The US dollar and global bond yields rose ahead of the US Federal Reserve (Fed) policy decision on Wednesday. Mixed earnings from tech giants weighed on the Dow and the Nasdaq, while European markets struggled for direction as sentiment seesawed between strong first-quarter earnings reports and concerns ahead of the Fed’s policy statement. Asian indices closed up in Hong Kong as financials and consumer shares advanced on solid corporate earnings, while the Nikkei ended 0.21% higher driven by a rally in tech shares. The local bourse advanced 0.25% with listed property, banks, and financials in the lead, while the rand strengthened to R14.28/$, R17.28/€, and R19.88/£ at the closing bell on Wednesday.

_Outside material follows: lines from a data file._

/-! ### The start of a grid (R356, R359, R449) -/

/-- Reading a header leaves the reference clock alone. -/
@[simp] theorem State.passHeader_ref (s : State) (ctx : Nat) (entry : DWord) : (s.passHeader ctx entry).ref = s.ref := by
  have pass (u : State) (va n : Nat) : (u.passRead none ctx (s.ctxWorld ctx) va .fetch n).ref = u.ref := by
    obtain ⟨k, b, h⟩ := u.passRead_eq none ctx (s.ctxWorld ctx) va .fetch n
    rw [h]
  unfold State.passHeader
  simp only
  split
  · rw [pass, pass]
  · rw [pass]

/-- A grid that may start: it has no shape yet, waits for no page, has not failed and is in a live context. -/
structure GridMayStart (s : State) (k : Nat) (g : Grid) : Prop where
  grid : s.grids.get? k = some g
  noShape : g.shape = none
  noToken : g.token = 0
  notFailed : g.failed = false
  live : s.ctxLive g.ctx = true

/-- Its header is good, and its teams' frames fit the slots of its context. -/
structure GridHeaderGood (s : State) (g : Grid) (x : Shape) : Prop where
  read : s.readHeader g.ctx g.entry false (g.width ≠ 0) { kib := g.memKiB } = .ok x
  slot : x.frameBytes 18 ≤ ((s.ctx? g.ctx).map (·.slotBytes)).getD 0

section
variable {s : State} {k : Nat} {g : Grid} {x : Shape} {i : Nat}

/-- A grid that holds its index takes its shape, or waits for the test of a cluster, or is refused. -/
theorem execGridStart_eq (h : GridMayStart s k g) (hx : GridHeaderGood s g x) (hi : g.index = some i) :
    exec (.gridStart k) s =
      if !x.holdable || s.hst.cladm = 0 then
        .next (if s.hst.cladm ||| s.hst.clfail = BitVec.allOnes 16 then s.refuseGrid k g 5 0 6 else s)
      else .next ((s.passHeader g.ctx g.entry).updGrid k fun g => { g with shape := some x, index := some i, waitFrom := s.ref }) := by
  obtain ⟨hgrid, hshape, htoken, hfailed, hlive⟩ := h
  obtain ⟨hread, hslot⟩ := hx
  show execGridStart k s = _
  simp only [ne_eq, decide_not] at hread
  simp [execGridStart, hgrid, hshape, htoken, hlive, hfailed, hi, hread, Nat.not_lt.2 hslot]

/-- R449: a launch that no admitted cluster holds waits while clusters are untested, and is then refused with status 5. -/
theorem gridStart_unheld (h : GridMayStart s k g) (hx : GridHeaderGood s g x) (hi : g.index ≠ none) (hno : x.holdable = false ∨ s.hst.cladm = 0) :
    (s.hst.cladm ||| s.hst.clfail ≠ BitVec.allOnes 16 → exec (.gridStart k) s = .next s) ∧
    (s.hst.cladm ||| s.hst.clfail = BitVec.allOnes 16 → ∀ n, g.cmd = some n →
      exec (.gridStart k) s = .next ({ s with grids := s.grids.del k }.complete n 5 0)) := by
  obtain ⟨i, hi⟩ := Option.ne_none_iff_exists'.1 hi
  have hno : (!x.holdable || s.hst.cladm = 0) = true := by simpa using hno
  rw [execGridStart_eq h hx hi, if_pos hno]
  refine ⟨fun ht => by rw [if_neg ht], fun ht n hn => ?_⟩
  rw [if_pos ht, State.refuseGrid, hn]

end

/-! ### Placement and hampers (R15, R359, R366) -/

theorem teamPlace_places {s u : State} {k : Nat} {g : Grid} {x : Shape} {sites : List Site} (hg : s.grids.get? k = some g) (hx : g.shape = some x)
    (hnext : g.next < g.n) (hruns : s.ctxRuns g.ctx = true) (hlen : sites.length = g.blockTeams)
    (hcl : ∀ a ∈ sites, ∀ b ∈ sites, clusterOf a.core = clusterOf b.core) (hret : ∀ a ∈ sites, s.returnsFirst a.core g.priority = false)
    (hu : s.placeTeams k x sites = some u) : exec (.teamPlace k sites) s = .next u := by
  have hone : (sites.all fun a => sites.all fun b => clusterOf a.core = clusterOf b.core) = true := by simpa using hcl
  have hfirst : (sites.all fun a => !s.returnsFirst a.core g.priority) = true := by simpa using hret
  show execTeamPlace k sites s = _
  simp [execTeamPlace, hg, hx, hnext, hruns, hlen, hone, hfirst, hu]

/-- A Loading team without hamper bytes still to copy, whose copies have landed, runs. -/
theorem hamperCopy_done {s : State} {k : Nat} {t : Team} (ht : s.team? k = some t) (hstate : t.state = .loading) (hcore : t.core ≠ none)
    (hbytes : ∀ h ∈ t.hamper, h.bytes = 0) (hcopies : ∀ x ∈ s.copies, x.2.team ≠ k) :
    exec (.hamperCopy k) s = .next (s.updTeam k fun t => { t with state := .running, hamper := [] }) := by
  have hnone : (t.hamper.any (·.bytes ≠ 0)) = false := by simpa using hbytes
  have hlanded : (s.copies.any fun (_, c) => c.team = k) = false := by simpa using fun n c hx => hcopies (n, c) hx
  show execHamperCopy k s = _
  simp only [execHamperCopy, ht, hstate, hnone, hlanded]
  simp [hcore]

/-! ### Retirement (R17, R18, R360, R376) -/

section
variable {s : State} {k : Nat} {t : Team}

/-- A joining team that has left its core is gone once its children are. -/
theorem teamRetire_gone (ht : s.team? k = some t) (hlive : s.ctxLive t.ctx = true) (hstate : t.state = .joining) (hcore : t.core = none)
    (hchildren : t.children = []) : exec (.teamRetire k) s = .next (s.endTeam k t) := by
  show execTeamRetire k s = _
  simp [execTeamRetire, ht, hlive, hstate, hcore, hchildren]

/-- A joining team with nothing outstanding frees its core. -/
theorem teamRetire_frees (ht : s.team? k = some t) (hlive : s.ctxLive t.ctx = true) (hstate : t.state = .joining) (hcore : t.core ≠ none)
    (hquiet : s.teamQuiet k t = true) :
    exec (.teamRetire k) s = .next (if t.children = [] then (s.freeTeam k t).endTeam k t else s.freeTeam k t) := by
  show execTeamRetire k s = _
  simp [execTeamRetire, ht, hlive, hstate, hcore, hquiet]

theorem teamRetire_notJoining (ht : s.team? k = some t) (hstate : t.state ≠ .joining) : exec (.teamRetire k) s = .next s := by
  show execTeamRetire k s = _
  simp [execTeamRetire, ht, hstate]

end

/-- A grid of a launch that has placed all its teams retires once they and its children have: the partials of its context are combined. -/
theorem gridRetire_completes {s : State} {k c : Nat} {g : Grid} (hg : s.grids.get? k = some g) (hshape : g.shape ≠ none) (hnext : g.next = g.n)
    (hteams : g.live = 0) (hchildren : g.children = []) (hlive : s.ctxLive g.ctx = true) (hcmd : g.cmd = some c) :
    exec (.gridRetire k) s = .next (({ s.flushPartials (fun p => p.ctx = g.ctx) with
      grids := s.grids.del k, bars := s.bars.filter fun x => x.2.grid ≠ some k }.tellParent k g).complete c 0 0) := by
  have hsome : g.shape.isSome = true := Option.isSome_iff_ne_none.2 hshape
  show execGridRetire k s = _
  simp [execGridRetire, hg, hsome, hnext, hteams, hchildren, hlive, hcmd]

/-- R372: a child grid whose first team waits unplaced for the lookout limit ends its context. -/
theorem childPlacementTimeout_faults {s : State} {k : Nat} {g : Grid} {c : Ctx} (hg : s.grids.get? k = some g) (hparent : g.parent ≠ none)
    (hshape : g.shape ≠ none) (hnext : g.next = 0) (hc : s.ctx? g.ctx = some c) (hlimit : c.lookout ≤ s.ref - g.waitFrom) :
    exec (.childPlacementTimeout k) s = .next (s.taskFault g.ctx 6 0xFF g.blockAt g.block) := by
  have hchild : g.parent.isSome = true := Option.isSome_iff_ne_none.2 hparent
  have hsome : g.shape.isSome = true := Option.isSome_iff_ne_none.2 hshape
  show execChildPlacementTimeout k s = _
  simp [execChildPlacementTimeout, hg, hchild, hsome, hnext, hc, hlimit]

/-- Settles O46: each event of a grid and of its teams has its law above. -/
theorem gridResults : Obligations.GridResults := by
  refine ⟨?_, ?_, ?_, ?_, ?_, ?_, ?_⟩
  · intro s k g x i hg hshape htoken hfailed hlive hi hread hold hslot hadm
    rw [execGridStart_eq ⟨hg, hshape, htoken, hfailed, hlive⟩ ⟨hread, hslot⟩ hi, if_neg (by simpa [hold] using hadm)]
  · intro s k g x hg hshape htoken hfailed hlive hread hslot
    exact gridStart_unheld ⟨hg, hshape, htoken, hfailed, hlive⟩ ⟨hread, hslot⟩
  · exact fun s k g x sites u => teamPlace_places
  · exact fun s k t => hamperCopy_done
  · exact fun s k t ht hlive => ⟨teamRetire_gone ht hlive, teamRetire_frees ht hlive, teamRetire_notJoining ht⟩
  · intro s k c g hg hshape hnext hteams hchildren hlive hcmd
    exact ⟨fun p hp hctx => State.flushPartials_left hp (decide_eq_true hctx), State.flushPartials_grids _ _, State.flushPartials_bars _ _,
      gridRetire_completes hg hshape hnext hteams hchildren hlive hcmd⟩
  · exact fun s k g c => childPlacementTimeout_faults

end Sys2Proof.Machine
end

section
/-! PROOFS. The uniform operand of VBCAST and VROT, and the table unit (06_vector.md R181, R187 to R189). -/
namespace Sys2Proof.Machine
open Sys2Proof

/-- An instruction whose body leaves its group at its slot stays. -/
theorem stays_of_issue {i : Instr} {s s' : State} {r : GRef} {t : Team} {g g' : Group} {n : Nat} {body : GRef → Team → Group → Res}
    (h : s.current = some (r, t, g)) (hi : exec i s = s.issue n body) (hb : body r t g = .stay s' g') : Stays i s r t n s' g' := by
  rw [Stays, hi, State.issue_eq h, hb]

/-- A change of a team that there is stores the changed team. -/
theorem State.updTeam_eq_putTeam {s : State} {k : Nat} {t : Team} (h : s.team? k = some t) (f : Team → Team) :
    s.updTeam k f = s.putTeam k (f t) := by
  have hget : s.teams.get? k = some t := h
  rw [State.updTeam, State.putTeam, Tbl.upd, hget]

/-! ### VBCAST and VROT (R181) -/

/-- R70, R181: the operand n in lane 0; its immediate is sign-extended. -/
theorem Group.opX_zero (g : Group) (f : FmtBR) :
    g.opX f 0 = match f.tail.lit? with
      | some x => (x.extractLsb' 0 32).toNat
      | none => if f.immSel then (f.w2.imm.signExtend 32).toNat
        else if f.sb = 1 then ((g.s f.b.toNat).extractLsb' 0 32).toNat else ((g.v f.b.toNat).lane 0).toNat := rfl

/-- An instruction whose effect writes the selected lanes of v[D] completes with them written. -/
theorem completes_of_lanesEff {i : Instr} {s : State} {r : GRef} {t : Team} {g : Group} {f : FmtBR} {x : Group → Nat → Word} {y : Nat → Word}
    (h : s.current = some (r, t, g)) (hi : exec i s = (lanesEff f x).run s f.len) (hx : x g = y) :
    Completes i s r t f.len s (g.setV f.d.toNat (g.sel f) y) :=
  completes_of_issue h hi (congrArg (fun y => Res.done s (g.setV f.d.toNat (g.sel f) y)) hx)

/-- Settles O11: both effects read the operand n in lane 0, whatever lane they write. -/
theorem broadcastAndRotate : Obligations.BroadcastAndRotate := by
  intro s r t g f h a n
  have hn : g.opX f 0 = n := g.opX_zero f
  refine ⟨completes_of_lanesEff h rfl ?_, completes_of_lanesEff h rfl ?_⟩
  · simp only [hn, a]
  · simp only [hn, a]

/-! ### ATLOAD (R187) -/

section
variable {s : State} {r : GRef} {t : Team} {g : Group} {f : FmtBR}

/-- With no lane selected ATLOAD has no effect. -/
theorem atload_noLane (h : s.current = some (r, t, g)) (hw : g.waiting = false) (hsel : g.sel f = 0) : Completes (.atload f) s r t f.len s g :=
  completes_of_issue h rfl (by simp only [hw, Bool.false_eq_true, if_false, if_pos hsel])

theorem atload_unaligned (h : s.current = some (r, t, g)) (hw : g.waiting = false) (hsel : g.sel f ≠ 0)
    (ha : (g.s f.a.toNat).toNat % 16 ≠ 0) : Faults (.atload f) s r t f.len { code := .align, addr := g.s f.a.toNat } :=
  faults_of_issue h rfl (by simp only [hw, Bool.false_eq_true, if_false, if_neg hsel, if_pos ha])

/-- An image that extends beyond the team's memory takes PAGE_PROT. -/
theorem atload_outside (h : s.current = some (r, t, g)) (hw : g.waiting = false) (hsel : g.sel f ≠ 0)
    (ha : (g.s f.a.toNat).toNat % 16 = 0) (hm : t.shape.mem < (g.s f.a.toNat).toNat + tableBytes) :
    Faults (.atload f) s r t f.len { code := .pageProt, addr := g.s f.a.toNat } :=
  faults_of_issue h rfl (by simp only [hw, Bool.false_eq_true, if_false, if_neg hsel, if_neg (not_not_intro ha), if_pos hm])

/-- An ATLOAD that passes both checks waits for the acquires and the scratchpad accesses of its group (R109). -/
theorem atload_held (h : s.current = some (r, t, g)) (hw : g.waiting = false) (hsel : g.sel f ≠ 0)
    (ha : (g.s f.a.toNat).toNat % 16 = 0) (hm : (g.s f.a.toNat).toNat + tableBytes ≤ t.shape.mem) (he : s.engineHeld r = true) :
    Stays (.atload f) s r t f.len s g :=
  stays_of_issue h rfl (by
    simp only [hw, Bool.false_eq_true, if_false, if_neg hsel, if_neg (not_not_intro ha), if_neg (Nat.not_lt.2 hm), he, if_true])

Global markets struggled for direction on Monday, as rising Covid-19 cases offset upbeat sentiment driven by an improved global economic outlook and more signs of recovery. European stocks advanced as higher metal prices boosted miners, with the STOXX Europe 600 Index gaining 0.30% for the day. The Hang Seng lost 0.43% as rising Covid-19 infections in India and Japan weighed on sentiment, while the Nikkei gained 0.36% as travel stocks rebounded from losses driven by fears of renewed lockdown restrictions. Spot gold traded at $1 781.87 an ounce at the close of business, amid a weakened dollar environment. Oil prices fell almost $1 on fears that the rising infections in India will disrupt economic activity and affect fuel demand in the world’s third-largest consumer. The local bourse gained 0.41%, boosted by a surge in Aspen Pharmacare shares following an announcement that South Africa will resume the Johnson & Johnson vaccine rollout after a brief suspension due to a possible link between the vaccine and blood clots. At the closing bell, the rand strengthened to R14.25/$, R17.23/€ and R19.78/£.

On Friday, the JSE gained 0.48%, boosted by a stellar performance from the property sector, which ended the week on a daily increase of 2.47% and about 13% up year-to-date.

Upbeat earnings from offshore corporates helped to boost the JSE on Friday, with the All Share Index closing 1.29% in the green.